-- Data to examine --
theorem keeps_State_place {r0 : State} {s : State} (ctx : Nat) (where_ : List (Nat × Nat)) (hk : Keeps r0 s) : Keeps r0 (State.place s ctx where_) := by
  unfold State.place
  (try dsimp only)
  repeat' first
    | with_reducible assumption
    | with_reducible apply keeps_State_placeTask
    | with_reducible apply keeps_State_updCtx
    | with_reducible apply keeps_State_stamp
    | with_reducible apply keeps_State_restCheck
    | (with_reducible refine Keeps.foldl ?_ ?_; intro _ _ _)
    | split
    | (with_reducible refine Keeps.lit ?_; first | with_reducible assumption | with_reducible apply keeps_State_placeTask | with_reducible apply keeps_State_updCtx | with_reducible apply keeps_State_stamp | with_reducible apply keeps_State_restCheck | (with_reducible refine Keeps.foldl ?_ ?_; intro _ _ _) | split)

theorem keeps_State_holdFenced {r0 : State} {s : State} (ctx : Nat) (hk : Keeps r0 s) : Keeps r0 (State.holdFenced s ctx) := by
  unfold State.holdFenced
  repeat' first
    | with_reducible assumption
    | with_reducible apply keeps_State_report
    | with_reducible apply keeps_State_hold

theorem keeps_placement {r0 : State} {s : State} (ctx : Nat) (hk : Keeps r0 s) : Keeps r0 (placement s ctx) := by
  unfold placement
  repeat' first
    | with_reducible assumption
    | with_reducible apply keeps_State_holdFenced
    | with_reducible apply keeps_State_place
    | split
    | (with_reducible refine Keeps.lit ?_; first | with_reducible assumption | with_reducible apply keeps_State_holdFenced | with_reducible apply keeps_State_place | split)

theorem keeps_coreClearComplete {r0 : State} {s : State} (n : Nat) (hk : Keeps r0 s) : Keeps r0 (coreClearComplete s n) := by
  unfold coreClearComplete
  (try dsimp only)
  repeat' first
    | with_reducible assumption
    | with_reducible apply keeps_State_dropTileCaps
    | with_reducible apply keeps_State_updCore
    | with_reducible apply keeps_State_restCheck
    | split
    | (with_reducible refine Keeps.lit ?_; first | with_reducible assumption | with_reducible apply keeps_State_dropTileCaps | with_reducible apply keeps_State_updCore | with_reducible apply keeps_State_restCheck | split)

theorem keeps_State_beginSave {r0 : State} {s : State} (ctx : Nat) (hk : Keeps r0 s) : Keeps r0 (State.beginSave s ctx) := by
  unfold State.beginSave
  (try dsimp only)
  repeat' first
    | with_reducible assumption
    | with_reducible apply keeps_State_updCore
    | with_reducible apply keeps_State_updCtx
    | with_reducible apply keeps_State_restCheck
    | (with_reducible refine Keeps.foldl ?_ ?_; intro _ _ _)
    | split
    | (with_reducible refine Keeps.lit ?_; first | with_reducible assumption | with_reducible apply keeps_State_updCore | with_reducible apply keeps_State_updCtx | with_reducible apply keeps_State_restCheck | (with_reducible refine Keeps.foldl ?_ ?_; intro _ _ _) | split)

-- Problem details --
Repeat, word for word, the lines above between the line holding "with_reducible apply keeps_State_report" and the line holding "keeps_State_place | split)", inclusive; omit everything else.

-- Solution below --
    | with_reducible apply keeps_State_report
    | with_reducible apply keeps_State_hold

theorem keeps_placement {r0 : State} {s : State} (ctx : Nat) (hk : Keeps r0 s) : Keeps r0 (placement s ctx) := by
  unfold placement
  repeat' first
    | with_reducible assumption
    | with_reducible apply keeps_State_holdFenced
    | with_reducible apply keeps_State_place
    | split
    | (with_reducible refine Keeps.lit ?_; first | with_reducible assumption | with_reducible apply keeps_State_holdFenced | with_reducible apply keeps_State_place | split)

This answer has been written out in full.